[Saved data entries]
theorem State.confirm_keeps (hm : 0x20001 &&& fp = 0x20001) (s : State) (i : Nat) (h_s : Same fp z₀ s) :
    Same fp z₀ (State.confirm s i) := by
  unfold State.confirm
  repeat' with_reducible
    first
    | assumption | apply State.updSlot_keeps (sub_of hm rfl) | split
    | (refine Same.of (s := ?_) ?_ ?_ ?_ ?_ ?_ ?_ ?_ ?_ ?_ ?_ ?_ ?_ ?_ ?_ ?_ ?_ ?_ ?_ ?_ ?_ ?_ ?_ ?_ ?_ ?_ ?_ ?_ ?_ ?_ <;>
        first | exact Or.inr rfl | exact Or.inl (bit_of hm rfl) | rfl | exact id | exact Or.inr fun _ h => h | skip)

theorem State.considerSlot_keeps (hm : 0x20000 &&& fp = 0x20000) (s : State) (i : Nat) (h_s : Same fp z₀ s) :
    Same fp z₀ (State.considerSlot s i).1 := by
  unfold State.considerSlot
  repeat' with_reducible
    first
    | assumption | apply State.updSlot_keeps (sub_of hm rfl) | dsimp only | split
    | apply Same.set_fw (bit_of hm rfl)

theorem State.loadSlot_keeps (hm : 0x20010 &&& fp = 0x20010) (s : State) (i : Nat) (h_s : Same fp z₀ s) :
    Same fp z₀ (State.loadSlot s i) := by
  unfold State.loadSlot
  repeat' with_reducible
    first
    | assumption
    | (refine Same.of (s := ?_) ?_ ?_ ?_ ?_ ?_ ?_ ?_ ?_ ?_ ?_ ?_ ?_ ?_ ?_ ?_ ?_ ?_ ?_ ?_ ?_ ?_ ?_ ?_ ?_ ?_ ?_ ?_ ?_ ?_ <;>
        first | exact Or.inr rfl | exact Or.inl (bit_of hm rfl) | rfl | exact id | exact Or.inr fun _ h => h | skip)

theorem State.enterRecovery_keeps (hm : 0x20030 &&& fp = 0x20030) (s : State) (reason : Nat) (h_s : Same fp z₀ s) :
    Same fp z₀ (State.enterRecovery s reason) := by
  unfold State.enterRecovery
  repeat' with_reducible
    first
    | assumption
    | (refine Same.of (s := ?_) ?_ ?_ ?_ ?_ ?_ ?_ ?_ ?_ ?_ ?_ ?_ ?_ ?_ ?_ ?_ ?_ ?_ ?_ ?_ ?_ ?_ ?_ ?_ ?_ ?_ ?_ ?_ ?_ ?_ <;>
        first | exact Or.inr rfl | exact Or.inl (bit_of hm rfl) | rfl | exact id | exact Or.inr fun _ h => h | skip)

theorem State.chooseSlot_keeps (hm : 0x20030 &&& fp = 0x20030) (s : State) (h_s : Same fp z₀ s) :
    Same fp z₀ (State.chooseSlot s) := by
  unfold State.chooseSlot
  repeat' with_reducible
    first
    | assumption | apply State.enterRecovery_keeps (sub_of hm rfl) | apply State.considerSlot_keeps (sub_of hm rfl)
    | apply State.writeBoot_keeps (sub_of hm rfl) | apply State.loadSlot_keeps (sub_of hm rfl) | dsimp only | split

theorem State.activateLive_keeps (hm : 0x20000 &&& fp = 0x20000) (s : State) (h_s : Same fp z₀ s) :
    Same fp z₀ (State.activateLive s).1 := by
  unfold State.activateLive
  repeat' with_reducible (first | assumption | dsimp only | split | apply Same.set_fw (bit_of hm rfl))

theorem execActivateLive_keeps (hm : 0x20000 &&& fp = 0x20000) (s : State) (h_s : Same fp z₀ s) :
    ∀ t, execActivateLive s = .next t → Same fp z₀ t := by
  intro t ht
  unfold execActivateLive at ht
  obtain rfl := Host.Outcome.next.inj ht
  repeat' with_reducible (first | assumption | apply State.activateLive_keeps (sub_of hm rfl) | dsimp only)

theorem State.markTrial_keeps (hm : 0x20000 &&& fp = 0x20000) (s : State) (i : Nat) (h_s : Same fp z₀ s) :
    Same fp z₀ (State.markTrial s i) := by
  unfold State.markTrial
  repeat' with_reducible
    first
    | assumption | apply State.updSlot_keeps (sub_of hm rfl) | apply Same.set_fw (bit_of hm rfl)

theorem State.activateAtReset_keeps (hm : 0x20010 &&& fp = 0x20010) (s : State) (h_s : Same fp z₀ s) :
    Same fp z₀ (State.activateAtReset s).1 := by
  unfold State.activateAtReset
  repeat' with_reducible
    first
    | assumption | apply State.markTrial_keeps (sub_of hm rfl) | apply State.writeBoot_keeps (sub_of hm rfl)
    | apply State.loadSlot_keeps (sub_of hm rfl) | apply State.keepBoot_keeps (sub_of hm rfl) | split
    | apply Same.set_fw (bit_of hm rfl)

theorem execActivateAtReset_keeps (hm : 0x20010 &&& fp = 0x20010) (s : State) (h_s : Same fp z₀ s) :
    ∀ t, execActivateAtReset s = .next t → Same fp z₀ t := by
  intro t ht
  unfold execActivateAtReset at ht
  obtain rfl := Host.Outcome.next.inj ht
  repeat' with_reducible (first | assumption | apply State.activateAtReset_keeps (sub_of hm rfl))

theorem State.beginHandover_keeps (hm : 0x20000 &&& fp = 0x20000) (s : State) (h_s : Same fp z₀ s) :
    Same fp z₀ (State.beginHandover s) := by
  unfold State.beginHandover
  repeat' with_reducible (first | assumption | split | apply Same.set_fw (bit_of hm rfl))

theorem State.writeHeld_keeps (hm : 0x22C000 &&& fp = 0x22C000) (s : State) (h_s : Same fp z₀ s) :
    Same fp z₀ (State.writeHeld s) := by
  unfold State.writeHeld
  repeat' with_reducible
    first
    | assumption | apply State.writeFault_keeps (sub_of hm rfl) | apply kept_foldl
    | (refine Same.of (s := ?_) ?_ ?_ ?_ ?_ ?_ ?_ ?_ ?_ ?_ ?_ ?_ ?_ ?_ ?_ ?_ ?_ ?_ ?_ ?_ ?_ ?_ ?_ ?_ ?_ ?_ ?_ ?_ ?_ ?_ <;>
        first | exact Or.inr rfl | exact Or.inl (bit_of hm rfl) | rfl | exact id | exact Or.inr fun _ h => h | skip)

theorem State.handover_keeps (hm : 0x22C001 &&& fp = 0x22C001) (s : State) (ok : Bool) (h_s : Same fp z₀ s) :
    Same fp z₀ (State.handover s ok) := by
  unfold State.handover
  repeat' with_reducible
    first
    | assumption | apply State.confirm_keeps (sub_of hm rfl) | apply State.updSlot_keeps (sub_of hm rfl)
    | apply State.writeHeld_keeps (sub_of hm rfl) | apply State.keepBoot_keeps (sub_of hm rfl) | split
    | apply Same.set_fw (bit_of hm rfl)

---

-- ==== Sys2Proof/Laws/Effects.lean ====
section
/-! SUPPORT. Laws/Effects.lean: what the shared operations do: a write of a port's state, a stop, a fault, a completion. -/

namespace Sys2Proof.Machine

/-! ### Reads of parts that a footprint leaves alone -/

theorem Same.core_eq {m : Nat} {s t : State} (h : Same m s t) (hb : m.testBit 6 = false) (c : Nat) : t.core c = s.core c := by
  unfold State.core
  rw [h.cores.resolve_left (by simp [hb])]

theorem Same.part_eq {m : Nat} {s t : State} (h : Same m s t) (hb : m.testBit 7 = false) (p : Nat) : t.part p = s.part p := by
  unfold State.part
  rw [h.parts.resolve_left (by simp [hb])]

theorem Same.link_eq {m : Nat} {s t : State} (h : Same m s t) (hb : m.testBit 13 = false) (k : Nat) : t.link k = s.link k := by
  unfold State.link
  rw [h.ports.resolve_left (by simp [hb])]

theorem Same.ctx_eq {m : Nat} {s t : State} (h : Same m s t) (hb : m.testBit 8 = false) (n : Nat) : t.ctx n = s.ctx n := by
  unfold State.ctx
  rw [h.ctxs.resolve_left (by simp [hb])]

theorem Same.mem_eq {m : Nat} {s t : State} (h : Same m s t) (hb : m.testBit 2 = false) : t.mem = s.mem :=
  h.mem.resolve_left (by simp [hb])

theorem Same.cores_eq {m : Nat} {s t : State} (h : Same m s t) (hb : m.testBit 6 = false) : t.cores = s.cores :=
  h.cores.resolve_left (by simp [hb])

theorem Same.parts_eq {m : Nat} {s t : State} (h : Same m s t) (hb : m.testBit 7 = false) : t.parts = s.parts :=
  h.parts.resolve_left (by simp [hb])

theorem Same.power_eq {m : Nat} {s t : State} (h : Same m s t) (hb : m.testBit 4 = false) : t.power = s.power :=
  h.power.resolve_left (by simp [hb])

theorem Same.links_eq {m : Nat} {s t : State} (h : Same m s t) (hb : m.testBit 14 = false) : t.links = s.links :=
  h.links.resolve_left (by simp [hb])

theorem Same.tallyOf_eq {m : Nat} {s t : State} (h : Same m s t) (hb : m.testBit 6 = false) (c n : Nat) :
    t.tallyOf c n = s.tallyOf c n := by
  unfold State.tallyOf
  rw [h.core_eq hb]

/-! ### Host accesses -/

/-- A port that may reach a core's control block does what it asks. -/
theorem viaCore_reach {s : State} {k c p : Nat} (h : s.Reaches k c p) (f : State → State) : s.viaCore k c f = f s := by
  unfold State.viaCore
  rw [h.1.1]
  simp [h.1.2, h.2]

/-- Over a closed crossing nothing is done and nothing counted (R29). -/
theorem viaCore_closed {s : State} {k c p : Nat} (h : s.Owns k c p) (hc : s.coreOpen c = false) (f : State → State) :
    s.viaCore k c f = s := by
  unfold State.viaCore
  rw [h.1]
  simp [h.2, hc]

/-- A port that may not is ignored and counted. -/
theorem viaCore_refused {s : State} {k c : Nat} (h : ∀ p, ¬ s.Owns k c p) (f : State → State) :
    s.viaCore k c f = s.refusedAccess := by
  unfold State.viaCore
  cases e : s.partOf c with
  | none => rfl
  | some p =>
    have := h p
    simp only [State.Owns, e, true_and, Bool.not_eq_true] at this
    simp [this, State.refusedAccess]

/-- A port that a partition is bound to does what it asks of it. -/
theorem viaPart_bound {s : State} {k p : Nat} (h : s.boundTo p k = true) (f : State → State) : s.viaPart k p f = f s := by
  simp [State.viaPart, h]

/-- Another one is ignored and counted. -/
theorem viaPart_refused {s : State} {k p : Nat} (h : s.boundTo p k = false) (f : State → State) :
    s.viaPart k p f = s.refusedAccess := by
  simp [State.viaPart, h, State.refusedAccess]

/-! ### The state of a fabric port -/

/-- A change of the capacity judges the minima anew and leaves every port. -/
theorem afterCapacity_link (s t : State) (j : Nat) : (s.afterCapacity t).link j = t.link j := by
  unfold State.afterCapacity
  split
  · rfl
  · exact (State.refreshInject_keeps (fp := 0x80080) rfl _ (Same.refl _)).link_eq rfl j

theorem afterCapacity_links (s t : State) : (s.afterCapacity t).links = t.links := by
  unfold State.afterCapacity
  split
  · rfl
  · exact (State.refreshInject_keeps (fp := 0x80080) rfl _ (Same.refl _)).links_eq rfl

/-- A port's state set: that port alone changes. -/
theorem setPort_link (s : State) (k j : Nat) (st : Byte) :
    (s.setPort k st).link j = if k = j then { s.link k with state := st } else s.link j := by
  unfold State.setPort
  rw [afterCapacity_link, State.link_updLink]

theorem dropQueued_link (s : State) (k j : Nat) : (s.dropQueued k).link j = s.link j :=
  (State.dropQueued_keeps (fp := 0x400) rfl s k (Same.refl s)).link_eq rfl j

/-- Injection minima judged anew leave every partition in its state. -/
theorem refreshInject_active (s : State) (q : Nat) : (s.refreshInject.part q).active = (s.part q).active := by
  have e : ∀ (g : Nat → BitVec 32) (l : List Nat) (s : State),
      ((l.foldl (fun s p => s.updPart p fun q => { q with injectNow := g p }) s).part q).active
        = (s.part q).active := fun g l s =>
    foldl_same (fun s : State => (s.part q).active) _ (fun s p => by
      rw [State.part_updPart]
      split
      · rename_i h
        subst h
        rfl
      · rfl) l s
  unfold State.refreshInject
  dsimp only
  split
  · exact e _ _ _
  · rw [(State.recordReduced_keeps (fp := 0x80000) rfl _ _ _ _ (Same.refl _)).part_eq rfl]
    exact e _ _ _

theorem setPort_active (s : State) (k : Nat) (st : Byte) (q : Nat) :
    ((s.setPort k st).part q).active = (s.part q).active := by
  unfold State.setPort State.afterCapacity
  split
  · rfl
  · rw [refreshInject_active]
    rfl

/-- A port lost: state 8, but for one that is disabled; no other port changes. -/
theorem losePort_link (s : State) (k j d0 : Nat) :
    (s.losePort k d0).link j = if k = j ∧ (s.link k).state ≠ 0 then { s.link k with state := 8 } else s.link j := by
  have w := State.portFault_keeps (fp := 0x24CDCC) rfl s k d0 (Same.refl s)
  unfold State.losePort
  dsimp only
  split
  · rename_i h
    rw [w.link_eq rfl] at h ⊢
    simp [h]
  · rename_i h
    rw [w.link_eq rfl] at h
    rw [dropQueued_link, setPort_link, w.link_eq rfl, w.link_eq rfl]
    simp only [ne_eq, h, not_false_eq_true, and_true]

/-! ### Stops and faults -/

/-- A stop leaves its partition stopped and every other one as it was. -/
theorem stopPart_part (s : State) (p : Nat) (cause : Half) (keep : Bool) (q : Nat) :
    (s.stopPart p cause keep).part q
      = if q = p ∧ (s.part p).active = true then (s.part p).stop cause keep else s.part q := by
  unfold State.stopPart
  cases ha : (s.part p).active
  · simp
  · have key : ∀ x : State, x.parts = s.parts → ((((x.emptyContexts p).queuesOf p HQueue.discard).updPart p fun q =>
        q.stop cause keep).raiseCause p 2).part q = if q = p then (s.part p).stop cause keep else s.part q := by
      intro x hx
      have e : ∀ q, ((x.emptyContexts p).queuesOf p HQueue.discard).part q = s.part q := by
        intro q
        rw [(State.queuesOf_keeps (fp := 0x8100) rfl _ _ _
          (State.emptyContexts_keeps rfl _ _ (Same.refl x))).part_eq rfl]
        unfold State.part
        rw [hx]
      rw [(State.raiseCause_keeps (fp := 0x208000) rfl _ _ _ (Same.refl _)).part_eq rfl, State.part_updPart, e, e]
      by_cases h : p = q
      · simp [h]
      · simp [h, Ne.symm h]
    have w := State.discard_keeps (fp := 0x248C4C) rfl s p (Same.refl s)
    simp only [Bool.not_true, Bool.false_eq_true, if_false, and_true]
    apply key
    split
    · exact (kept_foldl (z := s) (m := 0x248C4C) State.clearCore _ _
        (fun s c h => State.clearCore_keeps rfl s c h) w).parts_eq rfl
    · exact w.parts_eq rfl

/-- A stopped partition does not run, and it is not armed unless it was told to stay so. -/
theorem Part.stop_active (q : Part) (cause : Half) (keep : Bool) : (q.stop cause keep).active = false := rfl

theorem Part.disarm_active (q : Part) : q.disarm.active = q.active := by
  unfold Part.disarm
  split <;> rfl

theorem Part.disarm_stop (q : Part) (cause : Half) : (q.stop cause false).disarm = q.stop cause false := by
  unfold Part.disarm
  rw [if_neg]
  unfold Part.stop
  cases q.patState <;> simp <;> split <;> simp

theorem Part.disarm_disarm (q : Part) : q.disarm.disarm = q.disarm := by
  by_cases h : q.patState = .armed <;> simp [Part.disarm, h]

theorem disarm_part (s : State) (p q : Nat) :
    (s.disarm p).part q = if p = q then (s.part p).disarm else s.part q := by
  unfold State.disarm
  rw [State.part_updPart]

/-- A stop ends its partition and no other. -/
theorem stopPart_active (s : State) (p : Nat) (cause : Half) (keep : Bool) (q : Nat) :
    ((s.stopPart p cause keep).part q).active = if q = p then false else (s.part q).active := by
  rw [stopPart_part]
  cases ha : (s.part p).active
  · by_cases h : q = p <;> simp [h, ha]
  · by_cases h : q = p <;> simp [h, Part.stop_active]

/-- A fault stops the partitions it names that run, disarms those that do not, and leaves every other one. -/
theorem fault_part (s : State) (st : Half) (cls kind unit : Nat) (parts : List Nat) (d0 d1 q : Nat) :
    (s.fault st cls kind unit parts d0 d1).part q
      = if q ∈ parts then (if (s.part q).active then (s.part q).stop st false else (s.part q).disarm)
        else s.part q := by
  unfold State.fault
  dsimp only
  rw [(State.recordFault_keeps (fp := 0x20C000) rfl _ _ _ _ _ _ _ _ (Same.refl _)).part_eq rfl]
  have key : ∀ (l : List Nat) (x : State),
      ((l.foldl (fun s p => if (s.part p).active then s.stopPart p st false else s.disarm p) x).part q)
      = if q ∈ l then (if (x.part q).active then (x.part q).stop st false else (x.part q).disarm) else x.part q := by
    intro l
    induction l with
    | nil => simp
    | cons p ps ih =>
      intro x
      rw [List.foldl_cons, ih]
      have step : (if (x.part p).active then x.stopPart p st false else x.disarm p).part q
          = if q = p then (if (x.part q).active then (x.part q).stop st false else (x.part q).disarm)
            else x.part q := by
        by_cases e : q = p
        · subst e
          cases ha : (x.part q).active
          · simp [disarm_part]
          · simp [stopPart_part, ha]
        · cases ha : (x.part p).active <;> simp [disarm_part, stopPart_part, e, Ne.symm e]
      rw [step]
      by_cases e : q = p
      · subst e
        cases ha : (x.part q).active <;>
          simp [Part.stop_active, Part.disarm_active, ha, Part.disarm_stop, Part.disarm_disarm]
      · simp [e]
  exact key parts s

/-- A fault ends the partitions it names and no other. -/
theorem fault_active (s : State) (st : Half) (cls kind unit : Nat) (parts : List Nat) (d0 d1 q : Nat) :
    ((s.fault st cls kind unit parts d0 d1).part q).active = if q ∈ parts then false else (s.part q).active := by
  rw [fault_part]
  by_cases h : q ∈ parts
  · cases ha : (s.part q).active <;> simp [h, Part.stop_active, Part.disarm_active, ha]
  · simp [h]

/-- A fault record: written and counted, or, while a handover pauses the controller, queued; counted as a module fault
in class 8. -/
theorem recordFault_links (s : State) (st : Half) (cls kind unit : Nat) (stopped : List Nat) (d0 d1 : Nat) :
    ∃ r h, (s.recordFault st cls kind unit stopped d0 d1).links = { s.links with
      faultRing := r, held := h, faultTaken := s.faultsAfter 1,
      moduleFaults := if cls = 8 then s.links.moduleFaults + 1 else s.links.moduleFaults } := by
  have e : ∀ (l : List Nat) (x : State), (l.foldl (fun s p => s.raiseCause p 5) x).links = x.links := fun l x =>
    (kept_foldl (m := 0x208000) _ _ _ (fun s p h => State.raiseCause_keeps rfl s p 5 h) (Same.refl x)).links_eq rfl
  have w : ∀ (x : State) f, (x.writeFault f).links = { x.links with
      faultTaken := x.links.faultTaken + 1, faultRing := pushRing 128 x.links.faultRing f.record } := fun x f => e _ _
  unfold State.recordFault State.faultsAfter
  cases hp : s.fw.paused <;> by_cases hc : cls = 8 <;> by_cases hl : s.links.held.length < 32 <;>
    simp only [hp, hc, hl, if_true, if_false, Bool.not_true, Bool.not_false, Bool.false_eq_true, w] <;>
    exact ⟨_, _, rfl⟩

Exercise directions
Set down only the lines above that fall between the line holding "its state. -/" and the line holding "have e : ∀ (g", inclusive, keeping each exact.

Your solution
/-- Injection minima judged anew leave every partition in its state. -/
theorem refreshInject_active (s : State) (q : Nat) : (s.refreshInject.part q).active = (s.part q).active := by
  have e : ∀ (g : Nat → BitVec 32) (l : List Nat) (s : State),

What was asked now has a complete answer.